What you should do: From the first line of the data through the line containing "ring := m.ring.put wp e", return each line exactly.

Exercise input:
/-- A traced request writes one entry of the ring (R57-R59). -/
def Moon.traceEntry (m : Moon) (now : Nat) (r : MReq) (result : Nat) : Moon :=
  let c := m.mtrctl.toNat
  let wp := fld c 16 12
  if fld c 0 1 = 0 || r.phys || !(m.asidEnt r.asid).getLsbD 1 || !traceOps (fld c 2 2) r then m
  else if fld c 1 1 = 1 && fld c 28 1 = 1 then { m with mtrctl := m.mtrctl ||| 0x20000000#32 }
  else
    let e : BitVec 128 := BitVec.ofNat 128 (r.src.toNat + 2 ^ 32 * r.addr + 2 ^ 74 * r.op.toNat + 2 ^ 78 * result +
      2 ^ 80 * (now % 2 ^ 40) + 2 ^ 120 * r.asid.toNat)
    let wp' := (wp + 1) % 4096
    let full := if wp' = 0 then 1 else fld c 28 1
    { m with
      ring := m.ring.put wp e
      mtrctl := BitVec.ofNat 32 (c % 2 ^ 16 + 2 ^ 16 * wp' + 2 ^ 28 * full + 2 ^ 29 * fld c 29 1) }

/-- What an atomic leaves (R45). -/
def atomNew (op n : Nat) (old a b : Nat) : Nat :=
  let so := signExtend old n
  let sa := signExtend a n
  match op / 2 with
  | 1 => wrapInt ((old : Int) + a) n
  | 2 => wrapInt (min so sa) n
  | 3 => min old a
  | 4 => wrapInt (max so sa) n
  | 5 => max old a
  | 6 => a
  | _ => if old = b then a else old

/-- The moon performs the request with an id, if its op is one of `ops` (R44, R45, R47, R48, R57). -/
def State.performReq (s : State) (mk id : Nat) (ops : List Nat) : State :=
  let s := { s with cur := rankKeyOfMoon mk }
  let m := s.moon mk
  match m.queue.find? fun r => r.id == id && ops.contains r.op.toNat with
  | none => s
  | some r =>
    match r.pa with
    | none => s
    | some pa =>
      if m.stopped then s
      else if s.moonHeld then s.startReady
      else
        let at_ := mk * moonRegion + pa
        let bad := r.op != 1 && s.hbmBad.any fun b => decide (at_ ≤ b) && decide (b < at_ + r.len)
        let out :=
          if bad then ((s.modMoon mk fun m => m.traceEntry s.now r 1).leaveMoon id).moonFault r 0x08
          else if r.op = 0 then
            ((s.modMoon mk fun m => m.traceEntry s.now r 0).leaveMoon id).mreply r 1 0 0 (s.hbm.read at_ r.len)
          else if r.op = 1 then
            let s1 := { s with
              hbm := s.hbm.write at_ (r.data.take r.len)
              hbmBad := (s.hbmBad.filter fun b => !(decide (at_ ≤ b) && decide (b < at_ + r.len))) ++
                (r.bad.filter fun o => decide (o < r.len)).map (at_ + ·) }
            ((s1.modMoon mk fun m => m.traceEntry s.now r 0).leaveMoon id).mreply r 1 0 0 []
          else
            let n := 8 * r.atomBytes
            let old := s.hbm.readNat at_ r.len
            let a := fld r.a.toNat 0 n
            let b := fld r.b.toNat 0 n
            let miss := decide (14 ≤ r.op.toNat) && old != b
            let s1 := if miss then s
              else { s with hbm := s.hbm.write at_ (bytesOf (atomNew r.op.toNat n old a b) r.len) }
            ((s1.modMoon mk fun m => m.traceEntry s.now r (if miss then 2 else 0)).leaveMoon id).mreply r 1 0
              (BitVec.ofNat 64 old) []
        out.startReady

def execMoonGet (moon : Fin 64) (id : Nat) (s : State) : Host.Outcome State Fault Refusal :=
  .next (s.performReq moon.val id [0])
def execMoonPut (moon : Fin 64) (id : Nat) (s : State) : Host.Outcome State Fault Refusal :=
  .next (s.performReq moon.val id [1])
def execMoonAdd (moon : Fin 64) (id : Nat) (s : State) : Host.Outcome State Fault Refusal :=
  .next (s.performReq moon.val id [2, 3])
def execMoonSmin (moon : Fin 64) (id : Nat) (s : State) : Host.Outcome State Fault Refusal :=
  .next (s.performReq moon.val id [4, 5])
def execMoonUmin (moon : Fin 64) (id : Nat) (s : State) : Host.Outcome State Fault Refusal :=
  .next (s.performReq moon.val id [6, 7])
def execMoonSmax (moon : Fin 64) (id : Nat) (s : State) : Host.Outcome State Fault Refusal :=
  .next (s.performReq moon.val id [8, 9])
def execMoonUmax (moon : Fin 64) (id : Nat) (s : State) : Host.Outcome State Fault Refusal :=
  .next (s.performReq moon.val id [10, 11])
def execMoonXchg (moon : Fin 64) (id : Nat) (s : State) : Host.Outcome State Fault Refusal :=
  .next (s.performReq moon.val id [12, 13])
def execMoonCas (moon : Fin 64) (id : Nat) (s : State) : Host.Outcome State Fault Refusal :=
  .next (s.performReq moon.val id [14, 15])

/-! ### The supervisor's commands (R52, R58-R60, R371) -/

/-- Whether a scope covers an ASID and a virtual page. -/
def InvScope.covers (sc : InvScope) (a : Byte) (va : Nat) (size : Nat) : Bool :=
  match sc with
  | .all => true
  | .asid x => x == a
  | .page x v => x == a && v / size == va / size

/-- TLBINV (R52): entries of the scope are removed; it completes once every request translated through one of them has been
performed. -/
def execTlbinv (moon : Fin 64) (scope : InvScope) (s : State) : Host.Outcome State Fault Refusal :=
  let mk := moon.val
  let m := s.moon mk
  let gone := m.tlb.filter fun t => InvScope.covers scope t.asid t.va (if t.big then 2 ^ 21 else 2 ^ 16)
  let ids := (m.queue.filter fun r => !r.phys && !r.waits && gone.any fun t =>
    t.asid == r.asid && (if t.big then t.va / 2 ^ 21 == r.addr / 2 ^ 21 else t.va / 2 ^ 16 == r.addr / 2 ^ 16)).map (·.id)
  let s1 := s.modMoon mk fun m => { m with
    tlb := m.tlb.filter fun t => !gone.contains t, inval := if ids.isEmpty then m.inval else m.inval ++ [ids] }
  .next (if ids.isEmpty then s1.schedule s.now (rankKeyOfMoon mk) .tlbinvComplete else s1)

/-- TLBINV_COMPLETE (R52): the supervisor is answered. -/
def execTlbinvComplete (s : State) : Host.Outcome State Fault Refusal :=
  .next { s with mgmt := { s.mgmt with replies := s.mgmt.replies ++ [.ok] } }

Your solution:
/-- A traced request writes one entry of the ring (R57-R59). -/
def Moon.traceEntry (m : Moon) (now : Nat) (r : MReq) (result : Nat) : Moon :=
  let c := m.mtrctl.toNat
  let wp := fld c 16 12
  if fld c 0 1 = 0 || r.phys || !(m.asidEnt r.asid).getLsbD 1 || !traceOps (fld c 2 2) r then m
  else if fld c 1 1 = 1 && fld c 28 1 = 1 then { m with mtrctl := m.mtrctl ||| 0x20000000#32 }
  else
    let e : BitVec 128 := BitVec.ofNat 128 (r.src.toNat + 2 ^ 32 * r.addr + 2 ^ 74 * r.op.toNat + 2 ^ 78 * result +
      2 ^ 80 * (now % 2 ^ 40) + 2 ^ 120 * r.asid.toNat)
    let wp' := (wp + 1) % 4096
    let full := if wp' = 0 then 1 else fld c 28 1
    { m with
      ring := m.ring.put wp e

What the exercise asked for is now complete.